On 28/03/2024 17:20, josh lant wrote:
On Wed, 27 Mar 2024 at 08:19, Kevin Brodsky kevin.brodsky@arm.com wrote:
On 26/03/2024 15:50, Joshua Lant wrote: > There is an alignment issue at the user/kernel boundary in xtables with > capabilities, encountered in macro XT_ALIGN, in the function > xt_check_target (with message size of (kernel) and (user) not matching). > This bug occured when running certain iptables commands in the wireguard test > script netns.sh. e.g. > iptables -t nat -A POSTROUTING -s 192.168.1.0/24 <http://192.168.1.0/24> -d 10.0.0.0/24 <http://10.0.0.0/24> -j SNAT > --to 10.0.0.1 > > Signed-off-by: Joshua Lant joshualant@gmail.com > --- > include/uapi/linux/netfilter/x_tables.h | 1 + > 1 file changed, 1 insertion(+) > > diff --git a/include/uapi/linux/netfilter/x_tables.h b/include/uapi/linux/netfilter/x_tables.h > index 796af83a963a..c53b46118531 100644 > --- a/include/uapi/linux/netfilter/x_tables.h > +++ b/include/uapi/linux/netfilter/x_tables.h > @@ -95,6 +95,7 @@ struct _xt_align { > __u16 u16; > __u32 u32; > __u64 u64; > + __uintcap_t ucap; I can see how this sort of change might be necessary - if any of the netfilter structs contains user pointers.
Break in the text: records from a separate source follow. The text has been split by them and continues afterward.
theorem witness_SetipCompletes :
    Runs both (two .II 0xFFFE 0x00FF) ∧ OutputReady both (spAfterInputs both (two .II 0xFFFE 0x00FF)) ∧
    WordEven (input0Of both (two .II 0xFFFE 0x00FF)) ∧
    ((two .II 0xFFFE 0x00FF).fr ||| input1Of both (two .II 0xFFFE 0x00FF)) &&& frReservedMask .II = 0 ∧
    Runs both (two .II 0x0201 0) ∧ (input0Of both (two .II 0x0201 0)).getLsbD 0 = true ∧
    Runs both (two .II 0x0200 0x0100) ∧ WordEven (input0Of both (two .II 0x0200 0x0100)) ∧
    ((two .II 0x0200 0x0100).fr ||| input1Of both (two .II 0x0200 0x0100)) &&& frReservedMask .II ≠ 0 ∧
    Runs both (two .L 0x0200 0x0010) ∧ WordEven (input0Of both (two .L 0x0200 0x0010)) ∧
    ((two .L 0x0200 0x0010).fr ||| input1Of both (two .L 0x0200 0x0010)) &&& frReservedMask .L ≠ 0 :=
  ⟨runs_two _ _ _, (ready_two _ _ _).2, by decide, by decide, runs_two _ _ _, by decide, runs_two _ _ _, by decide, by decide,
    runs_two _ _ _, by decide, by decide⟩
theorem witness_AddipCompletes :
    Runs both (two .II 0xFFFE 0x00FF) ∧ OutputReady both (spAfterInputs both (two .II 0xFFFE 0x00FF)) ∧
    WordEven (nextIP both (two .II 0xFFFE 0x00FF) + input0Of both (two .II 0xFFFE 0x00FF)) ∧
    ((two .II 0xFFFE 0x00FF).fr ||| input1Of both (two .II 0xFFFE 0x00FF)) &&& frReservedMask .II = 0 ∧
    Runs both (two .II 3 0) ∧ (nextIP both (two .II 3 0) + input0Of both (two .II 3 0)).getLsbD 0 = true ∧
    Runs both (two .II 0 0x8000) ∧ WordEven (nextIP both (two .II 0 0x8000) + input0Of both (two .II 0 0x8000)) ∧
    ((two .II 0 0x8000).fr ||| input1Of both (two .II 0 0x8000)) &&& frReservedMask .II ≠ 0 :=
  ⟨runs_two _ _ _, (ready_two _ _ _).2, by decide, by decide, runs_two _ _ _, by decide, runs_two _ _ _, by decide, by decide⟩
theorem witness_IntrCompletes :
    Runs both (two .II 0x00F7 0) ∧ OutputReady both (spAfterInputs both (two .II 0x00F7 0)) ∧
    input0Of both (two .II 0x00F7 0) &&& 0xFF08 = 0 ∧
    Runs both (two .II 0x0008 0) ∧ input0Of both (two .II 0x0008 0) &&& 0xFF08 ≠ 0 ∧
    Runs both (two .II 0x0100 0) ∧ input0Of both (two .II 0x0100 0) &&& 0xFF08 ≠ 0 ∧
    Runs both (two .L 0x0020 0) ∧ (two .L 0x0020 0).cfg.variant = .L :=
  ⟨runs_two _ _ _, (ready_two _ _ _).2, by decide, runs_two _ _ _, by decide, runs_two _ _ _, by decide, runs_two _ _ _, rfl⟩

/-- The state in which the platform answers the data access at `SP` with the `BUS` pin. -/
def busAtSP (s : State) : State := { s with cfg := { s.cfg with busRules := [⟨s.sp, s.sp, .word, .data⟩] } }
/-- A store with its condition false. -/
def skippedStore : Instr := .store16 { both with cond := .zero }
/-- The frames: a store with a push, a skipped instruction and one undone by the `BUS` pin all answer a next state. -/
theorem witness_MemoryFrame :
    (two .II 0x1234 0x9000).mem.wf = true ∧ (after (fun t => t.ip) (exec (.store16 both) (two .II 0x1234 0x9000))).isSome = true ∧
    (after (fun t => t.ip) (exec skippedStore (two .II 0x1234 0x9000))).isSome = true ∧
    skipped skippedStore (two .II 0x1234 0x9000) = true ∧
    (after (fun t => t.ip) (exec (.store16 both) (busAtSP (two .II 0x1234 0x9000)))).isSome = true ∧
    undone (.store16 both) (busAtSP (two .II 0x1234 0x9000)) = true := by decide
theorem witness_PointerFrame :
    (after (fun t => t.ip) (exec (.bpset both) (two .II 0x5000 0))).isSome = true ∧
    skipped (.bpset both) (two .II 0x5000 0) = false ∧ undone (.bpset both) (two .II 0x5000 0) = false ∧
    (after (fun t => t.ip) (exec skippedStore (two .II 0x5000 0))).isSome = true ∧
    skipped skippedStore (two .II 0x5000 0) = true ∧
    (after (fun t => t.ip) (exec (.bpset both) (busAtSP (two .II 0x5000 0)))).isSome = true ∧
    undone (.bpset both) (busAtSP (two .II 0x5000 0)) = true := by decide
theorem witness_FlagFrame :
    (after (fun t => t.ip) (exec (.and { both with flag := .no }) (two .II 1 0))).isSome = true ∧
    writesWholeFR (.and { both with flag := .no }) = false ∧ writesCarry (.and { both with flag := .no }) = false ∧
    (after (fun t => t.ip) (exec (.add both) (busAtSP (two .II 1 0)))).isSome = true ∧
    undone (.add both) (busAtSP (two .II 1 0)) = true := by decide
theorem witness_SystemFrame :
    after (fun t => t.ir) (exec (.copy both) (busAtSP (two .II 1 0))) = some 0x0004 ∧
    undone (.copy both) (busAtSP (two .II 1 0)) = true ∧ isHalt (.copy both) = false ∧ mayDraw (.copy both) = false ∧
    after (fun t => t.ir) (exec (.copy both) (two .II 1 0)) = some 0 ∧ undone (.copy both) (two .II 1 0) = false ∧
    setsPending (.copy both) = false := by decide

/-- The start state with the interrupt table and every maskable interrupt enabled. -/
def armed : State := { start with mem := table, fr := 0x00F0 }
However I did not manage to find such a struct, either in those mentioned in the comment above (e.g. ipt_entry) or others under include/uapi/linux/netfilter. Do you have an idea which struct causes the issue? The error message printed by xt_check_target() should be helpful. On a separate note, we cannot use __uintcap_t unconditionally in uapi headers - they need to be fully backwards-compatible. I think using void __user * would work just fine here (we want to ensure user pointer alignment regardless of the ABI, and this achieves exactly that). Kevin > }; > > #define XT_ALIGN(s) __ALIGN_KERNEL((s), __alignof__(struct _xt_align))
Hi Kevin,
Thanks for reviewing the patches. Sorry for the long post here…
On the contrary, thank you for providing those details, more is better than less!
So the bug presents itself in iptables using this function which contains a sendmsg syscall:
mnl_nft_socket_sendmsg()
https://git.netfilter.org/iptables/tree/iptables/nft.c#n193
Forgive my ignorance, but the use of the __user annotation is a little unclear to me… Is it generally regarded as a requirement on all pointers passed between userspace and kernel space, or is it an optional way to provide additional safety to stop developers accidentally dereferencing user pointers?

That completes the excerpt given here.